Lucia Tait Tolani, former senior stylist at Moda Operandi turned interior decorator in Hong Kong, has seen her clients investing in quality furnishings since they’ve had time to better experience their spaces. “I see them finally swapping out a stopgap for the perfect piece, whether that be a chair or a light,” she says. “They want their homes to look a lot like the modern way women dress now—splurging on quality pieces, following trusted names, open to special small brands, and throwing in a little something for their spouses.” Tait Tolani cites another fashion-homeware brand, La DoubleJ by Los Angeles-born editor JJ Martin, as a favourite. Martin has become known for replicating playful Italian floral prints from dresses onto decorative charger plates and other chic ceramics.
“That is another area I see lots of friends and clients investing in—tabletop,” says Tait Tolani. “Many people are hosting at home more, and entertaining is becoming the best—if not the only—option to gather. I’m absolutely doing the same; did I need a set of vintage onyx egg cups? No. Am I more keen to organise a breakfast chez moi since acquiring them? Certainly,” she says.

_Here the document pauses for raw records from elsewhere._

/- Die-to-die joins: the expansion stream 3 (tag 1 of join 8), and stream 4 from die 0 to die 1 (tag 1 of bridge 0). -/

def stExp : StreamD := { num := 3, src := 0x20000001, dst := 0, cls := 2, journal := false, credits := 4 }
def stDies : StreamD := { num := 4, src := 0, dst := 256, cls := 1, journal := false, credits := 4 }
def bkExp : Stream := { (default : Stream) with num := 3, credits := 1 }
def bkDies : Stream := { (default : Stream) with num := 4, credits := 1, returning := 3 }
/-- A book with 3 credits of class 0 on their way back. -/
def book3 : JoinBook := { JoinBook.fresh joinBuffers with back := [3, 0, 0, 0] }
def js0 : JoinSt := { (default : JoinSt) with fwd := book3, rev := .fresh joinBuffers, tags := [3] }
/-- A running module whose join of a key is in a state. -/
def sJoin (key st : Nat) (q : JoinSt) : State :=
  { (sRoot []).put (kJoin key 1) st with image := some { imOne with streams := [stExp, stDies] }, streams := [bkExp, bkDies], joins := [(key, q)] }
theorem wit_unitFrame : (sJoin 8 0 js0).hasJoin .expansion = true ∧ (sJoin 8 0 js0).live = true ∧ (sJoin 8 0 js0).joinState (joinKey .expansion) = 0 ∧
    frType (frameHeader 2 false 1) = 0 ∧ (sJoin 8 0 js0).frameBroken 8 true (frameHeader 2 false 1) = false ∧ frCreditTag (frameHeader 2 false 1) = 0 ∧
    (sJoin 8 0 js0).tagged 8 (frTag (frameHeader 2 false 1)) = some stExp ∧ (sJoin 8 0 js0).book? 3 = some bkExp ∧ epType stExp.src = epExpansion ∧
    js0.wait = [] ∧ js0.owed = [] ∧
    stExp.cls = frClass (frameHeader 2 false 1) ∧ 0 < bkExp.credits := by decide +kernel
/-- A credit frame for tag 1, with 5 credits. -/
def hCredit : W64 := BitVec.ofNat 64 (2 ^ 62 + 2 ^ 16 + 5 * 2 ^ 8)
/-- One for class 0 of the join itself, with 5 credits. -/
def hJoinCredit : W64 := BitVec.ofNat 64 (2 ^ 62 + 0xFFF0 * 2 ^ 16 + 5 * 2 ^ 8)
theorem wit_joinCredit : frType hJoinCredit = 1 ∧ (sJoin 0 0 js0).frameBroken 0 false hJoinCredit = false ∧ frCreditTag hJoinCredit = 0xFFF0 ∧
    frCreditCount hJoinCredit = 5 ∧ ((sJoin 0 0 js0).join 0).fwd.back.getD 0 0 = 3 := by decide +kernel
def jsDies : JoinSt := { js0 with tags := [4] }
theorem wit_creditFrame : (sJoin 0 0 js0).hasJoin (.bridge 0) = true ∧ (sJoin 0 0 js0).joinState 0 = 0 ∧ frType hCredit = 1 ∧
    (sJoin 0 0 jsDies).frameBroken 0 false hCredit = false ∧ frCreditTag hCredit = 1 ∧ (sJoin 0 0 jsDies).tagged 0 1 = some stDies ∧
    (sJoin 0 0 jsDies).book? 4 = some bkDies ∧ frType (frameHeader 1 false 99) ≠ 1 ∧ (sJoin 0 0 js0).frameBroken 0 true (frameHeader 1 false 99) = true := by
  decide +kernel
theorem wit_chan : (sJoin 0 0 js0).inService 0 = true ∧ 11 < joinChannels 0 ∧ 7 < joinChannels 8 ∧ ((sJoin 0 0 js0).chan 0 11).up = true ∧
    ((sJoin 0 0 js0).chan 0 11).times = [] ∧ ((sJoin 0 0 js0).chan 0 11).width = 64 ∧ (sJoin 0 0 js0).spareModule 0 = some 12 ∧ (sJoin 8 0 js0).spareModule 8 = none ∧
    (sJoin 8 0 js0).inService 8 = true ∧ ((sJoin 8 0 js0).chan 8 7).width = 64 ∧ (sJoin 0 1 js0).joinState 0 = 1 ∧ ((sJoin 0 1 js0).join 0).phase = 0 := by
  decide +kernel
/-- A record of a die, of a partner with two endpoints, and one of another version. -/
def recOf (kind version endpoints : Nat) : BitVec 256 :=
  BitVec.ofNat 256 (kind + version * 2 ^ 72 + endpoints * 2 ^ 80 + 2 ^ 96 + 64 * 2 ^ 128 + 128 * 2 ^ 144 + 1024 * 2 ^ 160 + 32 * 2 ^ 176)
def js1 (phase : Nat) : JoinSt := { js0 with phase := phase, record := recOf 0x10 1 2, endpoints := [1] }
theorem wit_linkUp : rateOk 0 32 = true ∧ (sJoin 0 2 js0).mayTrain 0 = true ∧ rateOk 8 4 = true ∧ (sJoin 8 4 js0).mayTrain 8 = true := by decide +kernel
theorem wit_record : ((sJoin 0 1 (js1 1)).join 0).phase = 1 ∧ refusal 0 (recOf 1 1 0) = 0 ∧ refusal 8 (recOf 0x10 1 1) = 0 ∧
    refusal 8 (recOf 0x10 1 256) = 0 ∧ refusal 8 (recOf 0x10 1 257) = 4 ∧ refusal 0 (recOf 1 2 0) = 1 := by decide +kernel
theorem wit_endpoint : ((sJoin 8 1 (js1 2)).join 8).phase = 2 ∧ endpointOk ((sJoin 8 1 (js1 2)).join 8).endpoints.getLast? 2 = true ∧
    ((sJoin 8 1 (js1 2)).join 8).endpoints.length + 1 = recEndpoints ((sJoin 8 1 (js1 2)).join 8).record ∧
    endpointOk ((sJoin 8 1 (js1 2)).join 8).endpoints.getLast? 1 = false := by decide +kernel
theorem wit_expansion : (sJoin 8 2 js0).joinState 8 = 2 ∧ (sJoin 8 0 js0).joinState 8 = 0 := by decide +kernel

/- Dies, hub and power. -/

theorem wit_die : 3 < s0.grade.dies ∧ s0.live = true ∧ SMap.get 0 3 s0.power.dieReset = 0 ∧ 7 / 2 = 3 ∧ s0.o (kStack 7 1) ≠ 5 ∧
    s0.image.isSome = true ∧ s0.steps.rollback = none ∧ s0.o kDecisionMode = 0 := by decide +kernel
def sDieReset : State := { s0 with power := { s0.power with dieReset := [(3, 2)] } }
theorem wit_dieReset : SMap.has 3 sDieReset.power.dieReset = true ∧ sDieReset.dieJoined 3 = true := by decide +kernel
theorem wit_hub : s0.hubUp = true ∧ s0.mstate ≠ .boot ∧ s0.areaValid s0.bootFirst = true := by decide +kernel
def sHubReset : State := { s0 with power := { s0.power with hubReset := 1 } }
theorem wit_hubReturn : sHubReset.live = true ∧ sHubReset.power.hubReset ≠ 0 ∧ sHubReset.fw.started < 2 ∧ State.reset.mstate = .boot ∧
    State.reset.hubUp = true ∧ State.reset.fw.started < 2 ∧ State.reset.live = true ∧ State.reset.fw.failsRow < 2 ∧
    (State.reset.put 0xB00005 1).areaValid (1 - (State.reset.put 0xB00005 1).fw.started) = true := by decide +kernel
theorem wit_activation : ({ s0 with fw := { s0.fw with activate := some (0, true, false) } } : State).fw.activate = some (0, true, false) ∧
    s0.areaValid 0 = true := by decide +kernel
def sJobs : State :=
  { s0 with fw := { s0.fw with updateHnd := some hnd0, updateImg := some (1, 7, 3, 0) }, jobs := { s0.jobs with repair := [(hnd0, 7)], reset := [(hnd0, 1, 3)] } }
theorem wit_jobs : sJobs.hubUp = true ∧ sJobs.fw.updateHnd = some hnd0 ∧ sJobs.fw.updateImg = some (1, 7, 3, 0) ∧
    sJobs.jobs.repair.find? (fun e => decide (e.2 = 7)) = some (hnd0, 7) ∧
    sJobs.jobs.reset.find? (fun e => decide (e.1.handle = hnd0.handle)) = some (hnd0, 1, 3) ∧ 575 < sJobs.grade.cores := by
  refine ⟨by decide +kernel, rfl, rfl, by decide +kernel, by decide +kernel, by decide +kernel⟩
def sPower (p : Power) : State := { State.reset with power := p }
def pw0 : Power := State.reset.power
theorem wit_power : (sPower { pw0 with input := false }).power.input = false ∧ pw0.rstAsserted = false ∧ pw0.refclkGood = true ∧ pw0.input = true ∧
    pw0.railsOn = true ∧ pw0.tripLatch = false ∧ State.reset.areaValid State.reset.bootFirst = true ∧
    (sPower { pw0 with rstAsserted := true }).power.rstAsserted = true ∧ (sPower { pw0 with refclkGood := false }).power.refclkGood = false ∧
    State.reset.grade.hasSensor (.stack 7) = true ∧ tripLimit (.stack 7) ≤ 100000 ∧ State.reset.grade.hasSensor (.die 3) = true := by decide +kernel
theorem wit_periodic : s0.hubUp = true ∧ s0.answering = true ∧ s0.obit kBgDefer 5 = false ∧ s0.obit kBgDefer 4 = false ∧
    (s0.put kBgDefer 128).obit kBgDefer (7 : Fin 8).val = true := by decide +kernel
theorem wit_tap : State.reset.power.input = true ∧ State.reset.testState = 0 ∧ (State.reset.put 0xB03000 1).testState = 1 ∧
    (State.reset.put 0xB03000 2).testState = 2 ∧ 0x10 ≤ (0x1F : Byte).toNat ∧ (0x1F : Byte).toNat ≤ 0x1F := by decide +kernel
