-- ==== Sys2Proof/Proofs/ExecKeeps.lean ====
section
/-! PROOF of O59. `Keeps s₀ s`: the state s that a command has come to has the grade and the waiting commands of the state s₀ in which
it began, as many torus ports, and what s₀ had sent at the front of what it has sent. It is reflexive, and each operation of the model
that answers a state keeps it: one lemma per operation, in the model's order, each assembled from the lemmas of the operations it calls.
Only three kinds of operation touch the four parts at all: `State.emit` and `State.emits` (they append), `State.setLink` (it replaces
one entry), and `State.wipe` (it renews every entry). All others change further fields, by `Keeps.withPower` and its like. -/

namespace Sys2Proof.Machine

section
variable {s₀ s : State}

/-! ### The relation, and the forms in which an operation answers -/

/-- What no command takes back: t has the grade and the waiting commands of s, as many torus ports, and has sent what s had sent, and
perhaps more. -/
structure Keeps (s t : State) : Prop where
  grade : t.grade = s.grade
  pending : t.pending = s.pending
  sent : s.out <+: t.out
  ports : t.links.length = s.links.length

/-- `Keeps` of the next state, where there is one. -/
def OutKeeps (s : State) : Out → Prop
  | .next t => Keeps s t
  | _ => True

/-- `Keeps` of the state that an operation may answer. -/
def OptKeeps (s : State) : Option State → Prop
  | some t => Keeps s t
  | none => True

/-- A plan's effect keeps, whatever state it is run on. -/
def PlanKeeps (p : Plan) : Prop := ∀ s t : State, Keeps s t → Keeps s (p.effect t)

theorem PlanKeeps.cmd {status : Nat} {r : List Nat} {effect : State → State} (he : ∀ s t, Keeps s t → Keeps s (effect t)) :
    PlanKeeps (Plan.cmd status r effect) := he

theorem Keeps.refl (s : State) : Keeps s s := ⟨rfl, rfl, List.prefix_rfl, rfl⟩

/-- A state that differs only in other fields. -/
theorem Keeps.congr {t : State} (hs : Keeps s₀ s) (hg : t.grade = s.grade) (hp : t.pending = s.pending) (ho : t.out = s.out)
    (hl : t.links.length = s.links.length) : Keeps s₀ t :=
  ⟨hg.trans hs.grade, hp.trans hs.pending, ho ▸ hs.sent, hl.trans hs.ports⟩

theorem Keeps.ite {c : Prop} [Decidable c] {t u : State} (ht : Keeps s₀ t) (hu : Keeps s₀ u) : Keeps s₀ (if c then t else u) := by
  split <;> assumption

theorem OutKeeps.ite {c : Prop} [Decidable c] {t u : Out} (ht : OutKeeps s₀ t) (hu : OutKeeps s₀ u) :
    OutKeeps s₀ (if c then t else u) := by
  split <;> assumption

theorem Keeps.foldl {α : Type} {l : List α} {f : State → α → State} (hs : Keeps s₀ s)
    (hf : ∀ t x, Keeps s₀ t → Keeps s₀ (f t x)) : Keeps s₀ (l.foldl f s) := by
  induction l generalizing s with
  | nil => exact hs
  | cons x l ih => exact ih (hf s x hs)

theorem PlanKeeps.ite {c : Prop} [Decidable c] {p q : Plan} (hp : PlanKeeps p) (hq : PlanKeeps q) :
    PlanKeeps (if c then p else q) := by
  split <;> assumption

theorem OptKeeps.ite {c : Prop} [Decidable c] {t u : Option State} (ht : OptKeeps s₀ t) (hu : OptKeeps s₀ u) :
    OptKeeps s₀ (if c then t else u) := by
  split <;> assumption

theorem OptKeeps.some {o : Option State} (ho : OptKeeps s₀ o) (he : o = some s) : Keeps s₀ s := by
  subst he
  exact ho

theorem OptKeeps.of_map {α : Type} {f : α → State} {o : Option α} {a : α} (ho : OptKeeps s₀ (o.map f)) (he : o = Option.some a) :
    Keeps s₀ (f a) := by
  subst he
  exact ho

theorem OptKeeps.map_of_map {α : Type} {f g : α → State} {o : Option α} (ho : OptKeeps s₀ (o.map f))
    (hg : ∀ a, Keeps s₀ (f a) → Keeps s₀ (g a)) : OptKeeps s₀ (o.map g) := by
  cases o with
  | none => exact trivial
  | some a => exact hg a ho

While wares vary greatly, from Christian Dior’s hand-painted plates to Versace’s gold Medusa bookends, items on offer are often smaller decorative trinkets that are easier to incorporate into the home. After all, not everyone has the financial or structural flexibility to splurge on all-new high-ticket items on a whim, so instead they look to touches to refresh their home.
Traditional retailers that have suffered quieter footfall in physical stores have also benefited from this sentiment. “Our customers are buying into products that enhance their home environment, so audio systems and speakers are doing well, while gourmet and dining, which are new to our portfolio, are some things we’re seeing growth in,” says Tracy Kwan, director of lifestyle for Lane Crawford.
In an increasingly digital world, physical stores have had to create worthwhile experiences in order to lure customers out from behind their computers, as Lane Crawford did by launching Loewe’s new perfume and candle collection over the summer in a dynamic installation, complete with a herb garden, that drew swarms of discerning shoppers to go and have a sniff (and pose for Instagram, of course). “It’s been very popular with our customers; it has always been about how a brand expresses its point of view in a holistic way, how its world is being presented to the customer in other forms of products, be it pieces of art, objects or decorative homewares,” she adds.
Indeed, designers have always created profiles for the women they want to dress, from the kind of art she collects to the sofa she likes to sit on. They imagine that the same woman who’d buy the latest ‘It’ bag is the same who would find a stand-out objet d’art to jazz up her Zoom background—and they would be right.
“Designing for the home has much in common with fashion—both clothes and home decoration are ways of projecting yourself,” says Diane von Furstenberg. “The only rule I have is that your home should reflect who you are. The main point is to create a space that you’re comfortable in and that is a true expression of your personality.”
The designer recently made headlines for announcing a collaboration with H&M Home that will launch this year, allowing fans of the feminine patterns of her iconic wrap dresses to find them splattered on hourglass vases at affordable prices.
Don’t be surprised to see them dotting shelves in the upcoming Sex and the City TV revival.